Фред все это помнил, помнила и Мари и они смеялись, неудержимо и громко, смеялись неприлично, прогибаясь и прикрывая рот рукой. Фред помнил, как сильны и прекрасны, как счастливы и полны надежд они были уже почти двадцать лет назад. Какие острые были у них зубы, какие ясные глаза. Как много у них, семнадцатилетних, еще оставалось времени. Жизнь человеческая длинна. Огромна. Она не заканчивается ни в сорок, ни в пятьдесят, и, если повезет, есть крепкие шансы прожить до восьмидесяти пяти. Это мы, мы же сами за каким-то чертом все время делим ее на отрезки, на «до» и «после», на «еще не время» и «уже поздно» и переживаем конец всякого этапа так, будто репетируем собственную смерть. Мы пугаем себя сами, а после, визжа от страха, бежим друг к другу за утешением. И не боимся теперь, только собравшись вместе, без чужих; потому лишь, что двадцать лет назад условились друг другу не врать.
Мари обнимает его, обхватывая руками, через слои теплой и толстой одежды – как обнимаются поставленные рядом плюшевые игрушки. Пока она скользит кончиками пальцев по ткани, впитывая в себя почти стершийся рисунок-елочку, перед внутренним взором вспыхивают эпизоды прошлой жизни, заставляя стыдливо спросить.
– Почему ты тут? Почему ждал, Фред? Почему не бросил эту идею, когда я не пришла в первый год?
– Почему? Да пустяки потому что. Мы ведь друзья, мы… Двадцать лет – это очень много, это целая жизнь.
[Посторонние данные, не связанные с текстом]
-- ==== Sys2Proof/Machine/CoreOps.lean ====
section
/-! DEFINITION. Tags, channels and gangs (R132–R143), and the boundary events of a thread (R24, R143). -/

namespace Sys2Proof.Machine

/-! ### Tags (R132–R134) -/

/-- A bit of TAGS. -/
def tagBit (t : Nat) : Word := 1#64 <<< t

/-- R134: tag waits of a core whose condition holds complete. -/
def State.wakeTags (s : State) (core : Nat) : State :=
  let r := (s.core core).tagReady
  (s.parkedWith (fun t w => coreOf t = core && (match w with
    | .tagAny m _ => r &&& m ≠ 0 || m = 0
    | .tagAll m _ => r &&& m = m
    | _ => false))).foldl (fun s t =>
      match (s.thread t).waits with
      | some (.tagAny m d) => s.unpark t d (r &&& m)
      | some (.tagAll m d) => s.unpark t d (r &&& m)
      | _ => s) s

/-- R132: the outstanding count of a tag. -/
def Core.tagOut (x : Core) (t : Nat) : Nat := if h : t < 64 then x.tagCount[t] else 0
/-- R132: one more copy would raise the count above 4,095. -/
def State.tagFull (s : State) (core t : Nat) : Bool := decide ((s.core core).tagOut t ≥ 4095)
/-- R132: a copy starts with a tag. -/
def State.tagStart (s : State) (core t : Nat) : State :=
  s.modCore core (fun x =>
    { x with tagCount := if h : t < 64 then x.tagCount.set t (x.tagCount[t] + 1) else x.tagCount
             tagReady := x.tagReady &&& ~~~tagBit t })
/-- R132: a copy with a tag completes. -/
def State.tagDone (s : State) (core t : Nat) : State :=
  (s.modCore core (fun x =>
    let n := x.tagOut t - 1
    { x with tagCount := if h : t < 64 then x.tagCount.set t n else x.tagCount
             tagReady := if n = 0 then x.tagReady ||| tagBit t else x.tagReady })).wakeTags core

/-- R134. -/
def execTwany (d a : Reg) (s : State) : Out :=
  s.finish 4 <|
    let m := s.rd a
    let r := (s.core s.myCore).tagReady
    if r &&& m ≠ 0 || m = 0 then .ok (s.wr d (r &&& m)) else .error (.park (.tagAny m (s.me.code d)))
/-- R134. -/
def execTwall (d a : Reg) (s : State) : Out :=
  s.finish 4 <|
    let m := s.rd a
    let r := (s.core s.myCore).tagReady
    if r &&& m = m then .ok (s.wr d (r &&& m)) else .error (.park (.tagAll m (s.me.code d)))
/-- R134: the lowest ready named tag, or 64. -/
def execTffr (d a : Reg) (s : State) : Out := s.ends 4 d (ctzW ((s.core s.myCore).tagReady &&& s.rd a))
/-- R134. -/
def execTclr (a : Reg) (s : State) : Out :=
  s.finish 4 (.ok (s.modCore s.myCore (fun x => { x with tagReady := x.tagReady &&& ~~~s.rd a })))

/-! ### Replies to a waiting context (R88, R382) -/

/-- R145: where a register of slot `k` lies in a save area, by code. -/
def savedReg (k code : Nat) : Nat :=
  0x400 * k + (if code < 96 then 0x100 + 8 * code
    else if code < 100 then 0x48 + 8 * (code - 97)
    else if code < 104 then 0x60 + 8 * (code - 100)
    else 0x80 + 8 * (code - 104))

/-- R456: a parked wait whose request is being carried out already. -/
def Wait.inFlight : Wait → Bool
  | .service _ _ _ _ _ => true
  | .lease _ _ => true
  | _ => false

/-- R88, R382: the saved context of a thread whose request is still being carried out. -/
def State.savedWait (s : State) (tid : Nat) : Option SavedContext :=
  s.contexts.find? (fun c => c.tid = tid && c.thread.wait.any Wait.inFlight)

/-- The instruction of a saved context that awaited a reply is over. -/
def State.contextGoes (s : State) (c : SavedContext) : State :=
  let t := { c.thread with pc := c.thread.pc + 4, wait := none }
  { s.putNat (c.area + 0x400 * slotOf c.tid) 8 t.pc.toNat with
    contexts := s.contexts.map (fun x => if x.area = c.area && x.tid = c.tid then { x with thread := t } else x) }

/-- R88, R382: a result reaches the saved context, or the parked thread, that waits for it. -/
def State.answer (s : State) (tid d : Nat) (v : Word) : State :=
  match s.savedWait tid with
  | some c =>
    let s := s.contextGoes c
    if d = 96 then s else s.putNat (c.area + savedReg (slotOf tid) d) 8 v.toNat
  | none => s.unpark tid d v

/-- R88, R382: what a thread waits for, parked or saved with its request in flight. -/
def State.awaits (s : State) (tid : Nat) : Option Wait :=
  match s.savedWait tid with
  | some c => c.thread.wait
  | none => (s.thread tid).waits

/-! ### Channels (R135–R138, R146) -/

def Core.channel (x : Core) (c : Nat) : List Message := if h : c < 8 then x.chan[c] else []
def Core.setChannel (x : Core) (c : Nat) (l : List Message) : Core :=
  if h : c < 8 then { x with chan := x.chan.set c l } else x
def Core.spilled (x : Core) (c : Nat) : Nat := if h : c < 8 then x.spillN[c] else 0
def Core.spillHeadAt (x : Core) (c : Nat) : Nat := if h : c < 8 then x.spillHead[c] else 0

/-- R145, R146: where entry i of a channel's spill queue lies. -/
def Core.spillAddr (x : Core) (c i : Nat) : Nat := x.spillArea + 0x2000 + 0x1000 * c + 16 * (i % 256)

/-- R145: the second word of a spill entry. -/
def Message.word (m : Message) : Nat := m.sender + (if m.narrow then 1024 else 0) + (if m.tcm then 2048 else 0)
def messageOf (value word : Nat) : Message :=
  { value := BitVec.ofNat 64 value, sender := word % 1024, narrow := word.testBit 10, tcm := word.testBit 11 }

/-- R145: the spill word of a channel in the save area. -/
def State.spillWord (s : State) (core c : Nat) : State :=
  let x := s.core core
  s.putNat (x.spillArea + 0x1030 + 8 * c) 8 (x.spilled c + x.spillHeadAt c * 512)

/-- R146, R147: a message joins the spill queue of a channel, an uncorrectable one with its mark. -/
def State.spillMessage (s : State) (core c : Nat) (m : Message) : State :=
  let x := s.core core
  let a := x.spillAddr c (x.spillHeadAt c + x.spilled c)
  let s := (s.putNat a 8 m.value.toNat).putNat (a + 8) 8 m.word
  let s := if m.bad then s.markBad [a] else s
  (s.setCore core { x with spillN := if h : c < 8 then x.spillN.set c (x.spillN[c] + 1) else x.spillN }).spillWord core c

/-- R145–R147: entry i of a channel's spill queue. -/
def State.spilledMessage (s : State) (core c i : Nat) : Message :=
  let a := (s.core core).spillAddr c i
  { messageOf (s.homeNat a 8) (s.homeNat (a + 8) 8) with
    bad := (s.badAt a 16).isSome }

/-- R146: a channel takes spilled messages while it has room, `fuel` at most. -/
def State.refillChannel (s : State) (core c : Nat) : Nat → State
  | 0 => s
  | fuel + 1 =>
    let x := s.core core
    if x.spilling || x.spilled c = 0 || (x.channel c).length ≥ 16 then s
    else
      let m := s.spilledMessage core c (x.spillHeadAt c)
      let y := x.setChannel c (x.channel c ++ [m])
      let y := { y with spillN := if h : c < 8 then y.spillN.set c (y.spillN[c] - 1) else y.spillN
                        spillHead := if h : c < 8 then y.spillHead.set c ((y.spillHead[c] + 1) % 256) else y.spillHead }
      (s.setCore core y).refillChannel core c fuel

/-- R299, R301: the core is isolated, or its die is fenced. -/
def State.coreLost (s : State) (core : Nat) : Bool := (s.core core).iso || (s.die (dieOf core)).fenced

/-- R136, R146, R299, R363: whether a core accepts one more message on a channel. -/
def State.chanRoom (s : State) (core c : Nat) : Bool :=
  let x := s.core core
  let d := s.die (dieOf core)
  if s.coreLost core || d.pwrState ≠ 0 then false
  else if x.spilling || x.spilled c ≠ 0 then x.spilled c < 256
  else (x.channel c).length < 16

/-- R136: what a receiver of a core finds at the head of a channel. -/
inductive Taken where
  | value (v : Word)
  /-- R136: the message stays. -/
  | mismatch (sender : Nat)
  /-- R147: the message is gone. -/
  | bad
  deriving DecidableEq, Repr
def takenBy (t : Thread) (m : Message) : Taken :=
  if m.bad then .bad
  else if m.narrow && m.tcm != t.tcm then .mismatch m.sender
  else .value m.value
def mismatchTrap (sender : Nat) : Trap := { code := 0x0A, eval := BitVec.ofNat 64 sender }
/-- R147. -/
def badMessageTrap (c : Nat) : Trap := { code := 0x0D, eval := BitVec.ofNat 64 (2 ^ 63 + c) }

/-- The head of a channel is removed. -/
def State.popChannel (s : State) (core c : Nat) : State :=
  (s.modCore core (fun x => x.setChannel c ((x.channel c).drop 1))).refillChannel core c 16

/-- R137: parked receivers of a channel take what is there, in the order of parking. -/
def State.serveReceivers (s : State) (core c : Nat) : State :=
  (s.parkedWith (fun t w => coreOf t = core && (match w with
    | .chrcv c' _ => c' = c
    | _ => false))).foldl (fun s t =>
      match (s.core core).channel c, (s.thread t).waits with
      | m :: _, some (.chrcv _ d) =>
        match takenBy (s.thread t) m with
        | .value v => (s.popChannel core c).unpark t d v
        | .mismatch id => s.trapParked t (mismatchTrap id)
        | .bad => (s.popChannel core c).trapParked t (badMessageTrap c)
      | _, _ => s) s

/-- R136: an accepted message. -/
def State.deliver (s : State) (core c : Nat) (m : Message) : State :=
  let x := s.core core
  if x.spilling || x.spilled c ≠ 0 then s.spillMessage core c m
  else (s.modCore core (fun x => x.setChannel c (x.channel c ++ [m]))).serveReceivers core c

/-- R135: the message a thread sends. -/
def State.messageFrom (s : State) (tid : Nat) (narrow : Bool) (v : Word) : Message :=
  { value := v, sender := coreOf tid, narrow := narrow, tcm := narrow && (s.thread tid).tcm }

/-- R136, R137: parked senders of a channel put their messages in while there is room, in the order in which they parked
(DESIGN CHOICE, log 8: R137 orders the arrivals of one clock alone). -/
def State.serveSenders (s : State) (core c : Nat) : State :=
  (s.parkedWith (fun _ w => match w with
    | .chsnd core' c' _ _ => core' = core && c' = c
    | _ => false)).foldl (fun s t =>
      match (s.thread t).waits with
      | some (.chsnd _ _ narrow v) =>
        if s.chanRoom core c then (s.deliver core c (s.messageFrom t narrow v)).unpark t 96 0 else s
      | _ => s) s

/-- R136: the destination word. -/
def State.chanDest (s : State) (a : Reg) : Except Stop (Nat × Nat × Bool) :=
  let v := (s.rd a).toNat
  if v / 2 ^ 14 ≠ 0 then .error s.badOperand else .ok (v % 1024, bits v 12 10, v.testBit 13)

/-- R136. -/
def execChsnd (a b : Reg) (s : State) : Out :=
  s.finish 4 do
    let (core, c, narrow) ← s.chanDest a
    if s.chanRoom core c then .ok (s.deliver core c (s.messageFrom s.cur narrow (s.rd b)))
    else .error (.park (.chsnd core c narrow (s.rd b)))

/-- R136: 0 accepted, 1 no room, 2 isolated. -/
def execChtry (d a b : Reg) (s : State) : Out :=
  s.finish 4 do
    let (core, c, narrow) ← s.chanDest a
    if s.coreLost core then .ok (s.wr d 2)
    else if s.chanRoom core c then
      .ok ((s.deliver core c (s.messageFrom s.cur narrow (s.rd b))).wr d 0)
    else .ok (s.wr d 1)

/-- R147: chrcv would take an uncorrectable message. -/
def State.headBad (s : State) (a : Reg) : Bool :=
  decide ((s.rd a).toNat < 8) && (match (s.core s.myCore).channel ((s.rd a).toNat % 8) with
    | m :: _ => m.bad
    | [] => false)

/-- R136, R147: an uncorrectable message is removed as its trap is taken. -/
def execChrcv (d a : Reg) (s : State) : Out :=
  let v := (s.rd a).toNat
  let core := s.myCore
  let c := v % 8
  if s.headBad a then
    .next (((s.popChannel core c).serveSenders core c).takeTrap s.cur (badMessageTrap c) s.me.pc s.me.pc false false)
  else s.finish 4 <|
    if v / 16 ≠ 0 then .error s.badOperand
    else if v ≥ 8 then .ok (s.wr d (BitVec.ofNat 64 ((s.core core).channel c).length))
    else match (s.core core).channel c with
    | [] => .error (.park (.chrcv c (s.me.code d)))
    | m :: _ =>
      match takenBy s.me m with
      | .value x => .ok (((s.popChannel core c).wr d x).serveSenders core c)
      | .mismatch id => .error (.trap (mismatchTrap id))
      | .bad => .error (.trap (badMessageTrap c))

/-! ### Gangs (R139–R143) -/

/-- R140: gang.G. -/
def State.gangOp (s : State) (g : Nat) : Out :=
  s.finish 4 (if s.me.gang then .error s.badOperand else .error (.park (.gang g)))
/-- R140. -/
def execGang2 (s : State) : Out := s.gangOp 2
/-- R140. -/
def execGang4 (s : State) : Out := s.gangOp 4
/-- R140. -/
def execGang8 (s : State) : Out := s.gangOp 8
/-- R142. -/
def execDisband (s : State) : Out := s.finish 4 (.ok (if s.me.gang then s.leaveGang s.cur else s))

/-- R140: the gang size that a thread waits for. -/
def Thread.gangWait (t : Thread) : Option Nat :=
  match t.waits with
  | some (.gang g) => some g
  | _ => none
/-- R140: the threads of the aligned group of a thread. -/
def groupOf (tid g : Nat) : List Nat :=
  let c := coreOf tid
  (List.range g).map (fun j => tidOf (c - c % g + j) (slotOf tid))

/-- R140: the row barrier of an aligned group. -/
def State.formGang (s : State) (tid : Nat) : Option State :=
  match (s.thread tid).gangWait with
  | none => none
  | some g =>
    let ms := groupOf tid g
    let waits := ms.map (fun m => (m, (s.thread m).gangWait))
    if waits.any (fun w => w.2.isNone) then none
    else
      match waits.find? (fun w => w.2 ≠ some g) with
      | some (y, gy) =>
        let all := (ms ++ (groupOf y (gy.getD 1)).filter (fun m => !ms.contains m)).filter
          (fun m => (s.thread m).gangWait.isSome)
        some (all.foldl (fun s' m =>
          let other := (all.find? (fun o => (s.thread o).gangWait ≠ (s.thread m).gangWait)).getD y
          s'.trapParked m { code := 0x0B, eval := BitVec.ofNat 64 (coreOf other) }) s)
      | none =>
        -- a follower discards its own PC: the leader's stream takes its place
        let pc := (s.thread (ms.headD tid)).pc + 4
        some (ms.foldl (fun s m =>
          s.modThread m (fun t => { t with
            life := .ready, wait := none, pc := pc, gang := true, gangSz := g
            gangIx := coreOf m % g, weft := [] })) s)

/-- R140. -/
def execGangFormation (core slot : Nat) (s : State) : Out := .next ((s.formGang (tidOf core slot)).getD s)

/-- R24, R143, R456: a thread at which a trap can be taken now: ready, or parked without effect. -/
def Thread.atBoundary (t : Thread) : Bool :=
  t.life = .ready || (match t.waits with
    | some w => !w.inFlight
    | none => false)

/-- R143: a member takes the gang abort. -/
def execGangAbort (core slot : Nat) (s : State) : Out :=
  let tid := tidOf core slot
  let t := s.thread tid
  match t.abort with
  | none => .next s
  | some c =>
    if !t.atBoundary || !s.clocked (dieOf core) then .next s
    else
      let pc := s.boundaryPc tid
      let s := s.modThread tid (fun t => { t with abort := none, gang := false, gangIx := 0, gangSz := 1, weft := [] })
      .next (s.takeTrap tid { code := 0x0B, eval := BitVec.ofNat 64 c } pc pc false false)

/-- The earliest deferred fault in program order. -/
def firstFault (l : List Deferred) : Option Deferred := (sortBy (fun a b => a.order ≤ b.order) l).head?

/-- R24, R89, R456: a pending deferred fault is taken. -/
def execDeferredTrap (core slot : Nat) (s : State) : Out :=
  let tid := tidOf core slot
  let t := s.thread tid
  match firstFault t.due with
  | none => .next s
  | some f =>
    if !t.atBoundary || !s.clocked (dieOf core) then .next s
    else
      let pc := s.boundaryPc tid
      -- a member that traps of itself reports no gang abort (R27)
      let s' := s.modThread tid (fun t => { t with
        deferred := if t.mode then t.deferred.filter (fun f => !f.handler) else [], abort := none })
      .next (s'.takeTrap tid f.trap f.fpc pc true (decide (t.due.length > 1)))

end Sys2Proof.Machine
end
Ты же знаешь сама. У нас не будет других друзей.
Он шутливо пнул ее в плечо кулаком. Мари же сложила ладошки и подняла на него свои крапчатые перепелиные глаза в морщинистой паутинке. Он щелкнул ее по носу.
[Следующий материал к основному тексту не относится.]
-- ==== Sys2Proof/Machine/Engines.lean ====
section
/-! DEFINITION. The engines of a die (R272–R290): block-transfer channels, the gather/scatter streamer and the
tile pumps. -/

namespace Sys2Proof.Machine

/-- The thread still runs the task that started a piece of work (R280, R284, R287). -/
def State.stillRuns (s : State) (core slot : Nat) (taskix : Word) : Bool :=
  let t := s.thread (tidOf core slot)
  slot < 4 && (t.life = .ready || t.life = .parked) && t.taskix = taskix

/-- R372: event 0x05. -/
def State.engineEvent (s : State) (die : Nat) (t : Trap) (ch : Nat) : State :=
  s.postEvent (some die) 0x05 t.eval (BitVec.ofNat 64 (t.code.toNat + t.sub.toNat * 256 + ch * 65536))

/-! ### Channels (R272–R280) -/

def Die.channel (x : Die) (ch : Nat) : Channel := x.channels.get {} ch
def State.channel (s : State) (d ch : Nat) : Channel := (s.die d).channel ch
def State.setChannel (s : State) (d ch : Nat) (c : Channel) : State :=
  s.modDie d (fun x => { x with channels := x.channels.put ch c })
/-- R273: word i of template t. -/
def State.template (s : State) (d t i : Nat) : Word := (s.die d).templates.get 0 (8 * t + i)

/-- R273: the spaces of a copy. -/
def copySpace (a : Word) : Bool := space a ≤ 1 || space a = 0xF0 || space a = 0xF1

/-- R274: the template may be started. -/
def State.templateOk (s : State) (d t : Nat) : Bool :=
  let w (i : Nat) : Word := s.template d t i
  let rows := bits (w 2).toNat 39 24
  let rlen := bits (w 2).toNat 23 0
  (w 7).getLsbD 0 && rlen ≠ 0 && bits (w 2).toNat 63 40 = 0 && bits (w 6).toNat 63 13 = 0 &&
  bits (w 7).toNat 63 2 = 0 && copySpace (w 0) && copySpace (w 1) &&
  ((w 5) = 0 || (objectAt .barrier (w 5)).isSome) &&
  (!(w 7).getLsbD 1 || rows = 0 || (w 4).toNat = rlen)

/-- R275: the copy that a start asks for. -/
def State.copyOf (s : State) (d core slot : Nat) (v : Nat) (pc : Word) : Copy :=
  let t := v % 4096
  let w (i : Nat) : Word := s.template d t i
  { tpl := t, core := core, slot := slot, taskix := (s.thread (tidOf core slot)).taskix
    run := if slot < 4 then some (s.thread (tidOf core slot)).run else none
    tag := if bits v 18 18 = 1 then some (bits v 17 12) else none
    src := w 0, dst := w 1, rlen := bits (w 2).toNat 23 0, rows1 := bits (w 2).toNat 39 24
    sstr := w 3, dstr := w 4, bar := w 5
    ctr := if (w 6).getLsbD 12 then some (bits (w 6).toNat 11 0) else none
    wme := (w 7).getLsbD 1, pc := pc, order := s.order, handler := (s.thread (tidOf core slot)).mode }

/-- R275: the checks at acceptance. -/
def State.startOk (s : State) (d ch core v : Nat) : Bool :=
  s.templateOk d (v % 4096) && v / 2 ^ 19 = 0 && !(s.channel d ch).err && dieOf core = d

/-- A copy joins its channel. -/
def State.pushCopy (s : State) (d ch : Nat) (c : Copy) : State :=
  let x := s.channel d ch
  let s := s.setChannel d ch { x with copies := x.copies ++ [c], row := if x.copies.isEmpty then 0 else x.row, col := if x.copies.isEmpty then 0 else x.col }
  match c.tag with
  | some t => s.tagStart c.core t
  | none => s

/-- R234: the address of a die register. -/
def dieReg (d off : Nat) : Word := BitVec.ofNat 64 (0xF3 * 2 ^ 56 + d * 2 ^ 32 + off)

/-- R275: a start store of a thread, at the address `va`. -/
def State.startCopy (s : State) (tid d ch : Nat) (v va : Word) : Except Stop State :=
  if !s.settled tid then .error .wait
  else if (s.channel d ch).copies.length ≥ 8 then .error .wait
  else if !s.startOk d ch (coreOf tid) v.toNat then .error (.trap { code := 0x05, sub := 1, eval := va })
  else
    let c := s.copyOf d (coreOf tid) (slotOf tid) v.toNat (s.thread tid).pc
    match c.tag with
    | some t => if s.tagFull c.core t then .error .wait else .ok (s.pushCopy d ch c)
    | none => .ok (s.pushCopy d ch c)

/-- An event that a thread's store causes by itself: its effect, its precise trap at the store, or nothing while
it waits. -/
def State.storeEvent (s : State) (tid : Nat) (r : Except Stop State) : Out :=
  match r with
  | .ok s' => .next s'
  | .error (.trap t) => .next (s.takeTrap tid t (s.thread tid).pc (s.thread tid).pc false false)
  | .error _ => .next s

/-- R275. -/
def execBtStart (core slot die channel : Nat) (value : Word) (s : State) : Out :=
  s.storeEvent (tidOf core slot) (s.startCopy (tidOf core slot) die channel value (dieReg die (0x31000 + 8 * channel)))

/-- R278: the watermark of a copy when `row` rows are written and `col` bytes of the next, and at its end. -/
def Copy.wmAt (c : Copy) (row : Nat) (col : Nat := 0) : Word := c.dst + BitVec.ofNat 64 (c.rlen * row + col)
def Copy.wmEnd (c : Copy) : Word := c.wmAt (c.rows1 + 1)
/-- The thread whose accesses a copy makes. -/
def Copy.tid (c : Copy) : Nat := tidOf c.core (if c.slot < 4 then c.slot else 0)
/-- R273: the addresses of a row. -/
def Copy.rowSrc (c : Copy) (r : Nat) : Word := c.src + BitVec.ofNat 64 r * c.sstr
def Copy.rowDst (c : Copy) (r : Nat) : Word := c.dst + BitVec.ofNat 64 r * c.dstr

/-- The tags of copies are decremented (R132). -/
def State.dropTags (s : State) (l : List Copy) : State :=
  l.foldl (fun s c => match c.tag with
    | some t => s.tagDone c.core t
    | none => s) s

/-- R280: the active copy fails. -/
def State.failCopy (s : State) (d ch : Nat) (t : Trap) : State :=
  let x := s.channel d ch
  match x.copies with
  | [] => s
  | c :: _ =>
    let s := s.reportFault d t
    let s := s.setChannel d ch { copies := [], row := x.row, err := true, ecause := t.code
                                 esub := t.sub.extractLsb' 0 4, eaddr := t.eval, wm := c.wmEnd }
    let s := s.dropTags x.copies
    let s := s.engineEvent d t ch
    -- a copy that an entry started fails with it (R415); its slot is 4 + the entry's number
    let s := x.copies.foldl (fun s c =>
      if c.slot ≥ 4 then
        s.modEntry (c.slot - 4) (fun e => { e with ended := some (some { code := 0x05, sub := 1, eval := e.opa }) })
      else s) s
    if s.stillRuns c.core c.slot c.taskix then s.deferFault (tidOf c.core c.slot) t c.pc c.order c.handler
    else s

/-- R278, R320: a watching copy has written `[va, va + n)`. -/
def State.copyShown (s : State) (c : Copy) (va : Word) (n : Nat) : State :=
  if !c.wme then s
  else match s.runPieces c.tid .store va n with
  | .error _ => s
  | .ok ps => ps.foldl (fun s p => match p with
    | .here p => if p.core.isNone then s.rdcForgetAll none p.addr p.len else s
    | .far _ len a => (match s.translate (dieOf c.core) a with
      | .ok l => s.rdcForgetAll (some l.peer) l.pa len
      | .error _ => s)) s

/-- R276, R278: the row in hand: its bytes are read, then written; none while it waits. -/
inductive RowDone where
  | written (s : State)
  | failed (s : State) (t : Trap)
  | busy (s : State)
– Знаешь, а ведь люди оправдывают ожидания, если в них верить.
– А.. ты помнишь… Помнишь, Фредди, ту мелодию, что ты сочинял, когда учился играть на гитаре? Я ведь дописала слова. Я наконец дописала слова, как обещала.
Она неуклюже приподнялась и запела, смотря на него в упор – она пела то, что не могла просто сказать. Пела то, что должно было все объяснить и извинить за все эти годы.
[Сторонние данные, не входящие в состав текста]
/-- R414: a PUT, GET or RADD of an entry, when the peer has a route; none while no get id is free. -/
def State.startRemote (s : State) (e : Nat) (x : TEntry) : Option State :=
  let ra := x.opb
  let peer := raPeer ra
  let dl := s.entryDeadline x
  if !s.hasRoute x.part peer then some (s.entryEnds e (some { code := 0x10, sub := 5, eval := ra }))
  else
    let base : RemoteOp :=
      { id := 0, kind := .put, owner := .entry e, part := x.part, peer := peer, core := x.core, hdl := raHdl ra
        off := raOff ra, len := x.len, nar := x.nar, tcm := x.tcm, x := x.opa, spans := x.spans, deadline := dl }
    if x.kind = 0 then
      some (((s.entryRuns e).addOp { base with count := (x.len + 255) / 256 }).raiseAfter x peer dl)
    else if x.kind = 1 then
      match s.getId x.part peer with
      | none => none
      | some id =>
        some (((s.entryRuns e).addOp { base with
          kind := .get, y := BitVec.ofNat 64 id, count := 1
          flits := [{ typ := 0x02, nar := x.nar, hdl := raHdl ra, off := raOff ra, len := 4
                      payload := leBytes 4 x.len ++ leBytes 1 id }] }).raiseAfter x peer dl)
    else
      some (((s.entryRuns e).addOp { base with
        kind := .radd, len := 8, count := 1
        flits := [{ typ := 0x04, hdl := raHdl ra, off := raOff ra, len := 7, payload := leBytes 8 x.opa.toNat }] }).raiseAfter
          x peer dl)

/-- R424: a counter add to another package. -/
def addOpFor (owner : Owner) (part peer ctr : Nat) (n : Word) (deadline : Nat) : RemoteOp :=
  { id := 0, kind := .trg, owner := owner, part := part, peer := peer, hdl := ctr, flits := [trgFlit 0 ctr (leBytes 8 n.toNat)]
    count := 1, len := 8, deadline := deadline }

/-- R414: a CADD. -/
def State.startCadd (s : State) (e : Nat) (x : TEntry) : State :=
  let peer := raPeer x.opb
  let c := bits x.opb.toNat 11 0
  if peer = s.pkg.peer.toNat then (s.counterAdd c x.opa).entryEnds e none
  else if !s.hasRoute x.part peer then
    s.entryEnds e (some { code := 0x10, sub := 5, eval := BitVec.ofNat 64 (peer * 2 ^ 52 + c * 2 ^ 40) })
  else (s.entryRuns e).addOp (addOpFor (.entry e) x.part peer c x.opa (s.entryDeadline x))

/-- R414, R430: a GRP. -/
def State.startGrp (s : State) (e : Nat) (x : TEntry) : State :=
  let g := bits x.opb.toNat 7 0
  let y := s.group g
  if !y.en || y.localN = 0 then s.entryEnds e (some { code := 0x01, sub := 4, eval := x.opb })
  else if y.locals.length < y.localN && y.waiting.isEmpty then
    ((s.entryEnds e none).recordContribution g x.opa).roundWork g
  else (s.entryRuns e).modGroup g (fun y => { y with waiting := y.waiting ++ [(x.opa, .entry e)] })

/-- R414, R415: a COLL: its descriptor is read and checked as coll does. The accesses are those of the posting
core; where coll would trap with a cause that R415 does not give a COLL, the entry fails as a collective that ended FAILED
(DESIGN CHOICE, log 37). -/
def State.startColl (s : State) (e : Nat) (x : TEntry) : Option State :=
  let tid := tidOf x.core 0
  let r := s.trg.range x.part
  let fail (s : State) (t : Trap) : Option State := some (s.entryEnds e (some t))
  let failed (s : State) : Option State := fail s { code := 0x10, sub := 0xF3, eval := x.opa }
  let pend := (s.reqs.filter (fun r => r.tid = tid && r.engine && r.pc = x.opa && r.order = e && r.op = .load false)).map Request.id
  if s.guarded tid x.opa 32 then none
  else match s.engineLoad tid x.opa 32 pend x.opa e with
    | .waits => none
    | .asked s _ => some (s.setQueue x.part (e :: s.trg.queue x.part))
    | .failed s _ => failed s
    | .done s bs =>
      let p : Block := BitVec.ofNat 128 (leNat (bs.take 16))
      let a := BitVec.ofNat 64 (leNat ((bs.drop 16).take 8))
      let b := BitVec.ofNat 64 (leNat ((bs.drop 24).take 8))
      let g := pbits p 7 0
      let es := (fmtOf (pbits p 115 113)).size
      let bad (f : Nat) : Option State := fail s { code := 0x0C, sub := BitVec.ofNat 8 f, eval := x.opa }
      if pbits p 127 117 ≠ 0 then bad 0xFF
      else if pbits p 109 108 = 3 then bad 4
      else match collBad p (fun g => (s.group g).en) with
      | some f => bad f
      | none =>
        if !r.hasGroup g then bad 0
        else if pbits p 116 116 = 1 && !r.hasCounter (pbits p 107 96) then bad 3
        else if a.toNat % es ≠ 0 || b.toNat % es ≠ 0 then failed s
        else match s.collSpans tid p a b with
          | .error _ => failed s
          | .ok (l, m) =>
            if (s.group g).colls.length ≥ 4 then fail s { code := 0x10, sub := 0xF1, eval := x.opa }
            else
              let c := { s.collOf p x.part x.core l m with entry := some e }
              some (((s.entryRuns e).modEntry e (fun x => { x with res := BitVec.ofNat 64 c.seq })).queueColl g c)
Фред смотрел на нее во все глаза. Это вечная удивительная загадка, как одна и та же женщина раз за разом сводит нас с ума...
Нашим детям всегда будут рассказывать
Романтические баллады о далёком прошлом.
Наш “виновный” век придёт и уйдёт,
А наши давние мечты всегда будут жить.
Останься со мной,
Ты – мой лучший друг.
Всю мою жизнь,
Ты им всегда был.
История проползла через них, тяжелая, как ледник. Наваливаясь и ломая их кукольные домики, их маленькие нелепые жизни. Она раздавила их родителей, а следом по инерции раздавила и их.
Помни, помни,
Всё, за что мы боремся...
Помни, помни,
Всё, за что мы боремся...
Мари понимает, что он не будет ни о чем спрашивать. Она сама расскажет, если будет хотеть – и о смерти отца, и о магловской жизни, и о том, почему она пришла только сейчас. Это были такие важные вещи, что по сути не имели значения. Особенно на фоне того, что происходило все эти годы.
Не покидай меня,
Ты – мой лучший друг.
Всю мою жизнь,
Ты им всегда был.
Не покидай меня сейчас,
Ты – мой лучший друг.
Всю мою жизнь,
Ты им всегда был.
И по ее щеке прокатилась одинокая слеза – она прокатилась по ее коже и упала на скелет Лондона – на темную металлическую конструкцию часов.
Помни, помни,
Всё, за что мы боремся...
Помни, помни,
Всё, за что мы боремся...
Мари закончила и зажмурилась. Это было все, что она могла ему дать, не больше и не меньше… Теперь будь что будет – в любом случае это ее последнее будь что будет, последняя история, на которую она способна. Теперь Мари закроет глаза, и все это просто исчезнет – крыша, магия, Фред, воспоминания – сколько волнений подряд может вынести человек, сколько раз у него екнет сердце, собьется дыхание до момента, пока ему не станет все равно и все, происходящие вокруг него, не превратиться в бессмысленные, полуреальные декорации?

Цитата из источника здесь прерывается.